Stored data
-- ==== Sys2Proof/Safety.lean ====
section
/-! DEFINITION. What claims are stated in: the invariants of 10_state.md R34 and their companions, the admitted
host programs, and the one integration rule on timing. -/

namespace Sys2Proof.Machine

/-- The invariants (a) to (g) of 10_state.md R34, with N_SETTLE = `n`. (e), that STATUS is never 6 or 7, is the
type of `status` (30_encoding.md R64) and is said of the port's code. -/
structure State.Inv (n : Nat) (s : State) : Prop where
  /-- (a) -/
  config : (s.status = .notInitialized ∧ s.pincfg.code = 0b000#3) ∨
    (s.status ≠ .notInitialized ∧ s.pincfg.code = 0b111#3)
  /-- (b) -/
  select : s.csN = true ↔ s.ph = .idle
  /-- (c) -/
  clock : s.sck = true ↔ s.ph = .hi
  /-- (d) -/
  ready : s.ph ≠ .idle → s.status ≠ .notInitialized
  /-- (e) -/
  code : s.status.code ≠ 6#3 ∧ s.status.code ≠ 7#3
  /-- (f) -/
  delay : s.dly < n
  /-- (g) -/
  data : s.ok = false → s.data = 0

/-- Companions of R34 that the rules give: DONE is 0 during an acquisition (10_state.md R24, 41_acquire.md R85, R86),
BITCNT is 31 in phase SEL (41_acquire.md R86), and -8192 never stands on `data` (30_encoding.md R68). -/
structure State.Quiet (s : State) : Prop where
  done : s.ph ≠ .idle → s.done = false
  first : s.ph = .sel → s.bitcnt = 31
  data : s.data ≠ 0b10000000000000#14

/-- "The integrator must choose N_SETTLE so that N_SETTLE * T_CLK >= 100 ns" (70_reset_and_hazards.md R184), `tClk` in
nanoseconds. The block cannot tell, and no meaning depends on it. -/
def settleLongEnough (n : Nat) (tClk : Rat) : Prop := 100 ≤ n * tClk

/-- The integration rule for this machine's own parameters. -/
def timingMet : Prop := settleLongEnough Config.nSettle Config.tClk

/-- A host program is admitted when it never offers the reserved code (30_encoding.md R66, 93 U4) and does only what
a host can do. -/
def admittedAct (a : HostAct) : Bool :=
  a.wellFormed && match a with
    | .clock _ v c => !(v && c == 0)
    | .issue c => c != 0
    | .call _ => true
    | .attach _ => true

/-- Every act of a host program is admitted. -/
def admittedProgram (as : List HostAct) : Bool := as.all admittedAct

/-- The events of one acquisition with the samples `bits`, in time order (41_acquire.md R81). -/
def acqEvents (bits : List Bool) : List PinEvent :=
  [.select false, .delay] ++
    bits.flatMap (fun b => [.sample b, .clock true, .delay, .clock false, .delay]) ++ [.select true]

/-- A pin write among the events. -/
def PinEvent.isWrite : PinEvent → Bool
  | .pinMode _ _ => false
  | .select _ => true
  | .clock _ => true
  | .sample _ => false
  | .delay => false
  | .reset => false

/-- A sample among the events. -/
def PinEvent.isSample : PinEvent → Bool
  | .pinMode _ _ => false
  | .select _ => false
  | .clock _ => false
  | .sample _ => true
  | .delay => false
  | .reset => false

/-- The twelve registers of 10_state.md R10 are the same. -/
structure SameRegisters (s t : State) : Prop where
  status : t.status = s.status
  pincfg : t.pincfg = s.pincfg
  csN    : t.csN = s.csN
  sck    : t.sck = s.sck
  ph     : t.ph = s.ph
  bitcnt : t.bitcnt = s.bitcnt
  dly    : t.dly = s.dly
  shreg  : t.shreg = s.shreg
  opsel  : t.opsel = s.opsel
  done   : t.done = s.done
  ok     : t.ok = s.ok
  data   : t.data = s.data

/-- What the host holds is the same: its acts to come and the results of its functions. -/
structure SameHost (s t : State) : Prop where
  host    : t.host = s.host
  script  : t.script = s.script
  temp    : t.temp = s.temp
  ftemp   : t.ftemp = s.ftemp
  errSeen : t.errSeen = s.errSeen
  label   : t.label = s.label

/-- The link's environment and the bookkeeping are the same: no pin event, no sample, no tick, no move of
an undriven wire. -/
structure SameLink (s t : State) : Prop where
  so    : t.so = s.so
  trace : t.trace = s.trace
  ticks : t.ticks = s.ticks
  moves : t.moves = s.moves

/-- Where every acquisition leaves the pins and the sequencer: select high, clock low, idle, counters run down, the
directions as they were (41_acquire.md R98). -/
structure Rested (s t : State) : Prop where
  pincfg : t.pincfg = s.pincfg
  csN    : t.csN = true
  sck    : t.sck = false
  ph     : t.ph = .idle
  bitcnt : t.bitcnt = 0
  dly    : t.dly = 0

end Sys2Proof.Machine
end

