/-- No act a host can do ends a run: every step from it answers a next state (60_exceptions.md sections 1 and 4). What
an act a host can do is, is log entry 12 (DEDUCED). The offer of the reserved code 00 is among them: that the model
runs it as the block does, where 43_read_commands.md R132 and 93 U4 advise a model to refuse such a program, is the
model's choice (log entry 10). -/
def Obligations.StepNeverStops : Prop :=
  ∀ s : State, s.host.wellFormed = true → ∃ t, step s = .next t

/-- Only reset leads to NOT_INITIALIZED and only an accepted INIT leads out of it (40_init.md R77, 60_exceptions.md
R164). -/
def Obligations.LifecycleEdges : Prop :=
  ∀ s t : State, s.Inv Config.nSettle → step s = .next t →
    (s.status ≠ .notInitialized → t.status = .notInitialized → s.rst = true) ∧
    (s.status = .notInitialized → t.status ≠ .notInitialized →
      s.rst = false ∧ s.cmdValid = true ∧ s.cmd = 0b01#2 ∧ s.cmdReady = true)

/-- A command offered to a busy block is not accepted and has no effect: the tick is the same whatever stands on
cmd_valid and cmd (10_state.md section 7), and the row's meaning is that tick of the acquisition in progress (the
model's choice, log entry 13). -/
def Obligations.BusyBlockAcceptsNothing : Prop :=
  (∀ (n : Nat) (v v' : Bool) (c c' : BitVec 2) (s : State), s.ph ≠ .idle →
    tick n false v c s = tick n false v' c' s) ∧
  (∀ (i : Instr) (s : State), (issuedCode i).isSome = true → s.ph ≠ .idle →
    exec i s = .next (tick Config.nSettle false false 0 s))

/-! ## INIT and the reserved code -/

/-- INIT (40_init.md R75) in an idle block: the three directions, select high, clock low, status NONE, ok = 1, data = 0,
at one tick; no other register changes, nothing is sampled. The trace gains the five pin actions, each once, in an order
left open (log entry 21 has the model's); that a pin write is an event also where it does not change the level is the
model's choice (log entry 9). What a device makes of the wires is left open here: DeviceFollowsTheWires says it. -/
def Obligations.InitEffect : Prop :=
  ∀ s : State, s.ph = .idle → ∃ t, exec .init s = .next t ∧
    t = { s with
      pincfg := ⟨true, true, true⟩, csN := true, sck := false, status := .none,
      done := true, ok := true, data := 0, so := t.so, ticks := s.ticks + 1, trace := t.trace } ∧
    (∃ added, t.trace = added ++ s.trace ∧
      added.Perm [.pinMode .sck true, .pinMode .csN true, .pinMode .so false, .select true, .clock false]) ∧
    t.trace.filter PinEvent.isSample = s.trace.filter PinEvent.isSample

Instructions for the task: Copying word for word, give each line of the data above from the first one through the line containing "[.select false, .delay] ++", and nothing else.

Response box:
-- ==== Sys2Proof/Safety.lean ====
section
/-! DEFINITION. What claims are stated in: the invariants of 10_state.md R34 and their companions, the admitted
host programs, and the one integration rule on timing. -/

namespace Sys2Proof.Machine

/-- The invariants (a) to (g) of 10_state.md R34, with N_SETTLE = `n`. (e), that STATUS is never 6 or 7, is the
type of `status` (30_encoding.md R64) and is said of the port's code. -/
structure State.Inv (n : Nat) (s : State) : Prop where
  /-- (a) -/
  config : (s.status = .notInitialized ∧ s.pincfg.code = 0b000#3) ∨
    (s.status ≠ .notInitialized ∧ s.pincfg.code = 0b111#3)
  /-- (b) -/
  select : s.csN = true ↔ s.ph = .idle
  /-- (c) -/
  clock : s.sck = true ↔ s.ph = .hi
  /-- (d) -/
  ready : s.ph ≠ .idle → s.status ≠ .notInitialized
  /-- (e) -/
  code : s.status.code ≠ 6#3 ∧ s.status.code ≠ 7#3
  /-- (f) -/
  delay : s.dly < n
  /-- (g) -/
  data : s.ok = false → s.data = 0

/-- Companions of R34 that the rules give: DONE is 0 during an acquisition (10_state.md R24, 41_acquire.md R85, R86),
BITCNT is 31 in phase SEL (41_acquire.md R86), and -8192 never stands on `data` (30_encoding.md R68). -/
structure State.Quiet (s : State) : Prop where
  done : s.ph ≠ .idle → s.done = false
  first : s.ph = .sel → s.bitcnt = 31
  data : s.data ≠ 0b10000000000000#14

/-- "The integrator must choose N_SETTLE so that N_SETTLE * T_CLK >= 100 ns" (70_reset_and_hazards.md R184), `tClk` in
nanoseconds. The block cannot tell, and no meaning depends on it. -/
def settleLongEnough (n : Nat) (tClk : Rat) : Prop := 100 ≤ n * tClk

/-- The integration rule for this machine's own parameters. -/
def timingMet : Prop := settleLongEnough Config.nSettle Config.tClk

/-- A host program is admitted when it never offers the reserved code (30_encoding.md R66, 93 U4) and does only what
a host can do. -/
def admittedAct (a : HostAct) : Bool :=
  a.wellFormed && match a with
    | .clock _ v c => !(v && c == 0)
    | .issue c => c != 0
    | .call _ => true
    | .attach _ => true

/-- Every act of a host program is admitted. -/
def admittedProgram (as : List HostAct) : Bool := as.all admittedAct

/-- The events of one acquisition with the samples `bits`, in time order (41_acquire.md R81). -/
def acqEvents (bits : List Bool) : List PinEvent :=
  [.select false, .delay] ++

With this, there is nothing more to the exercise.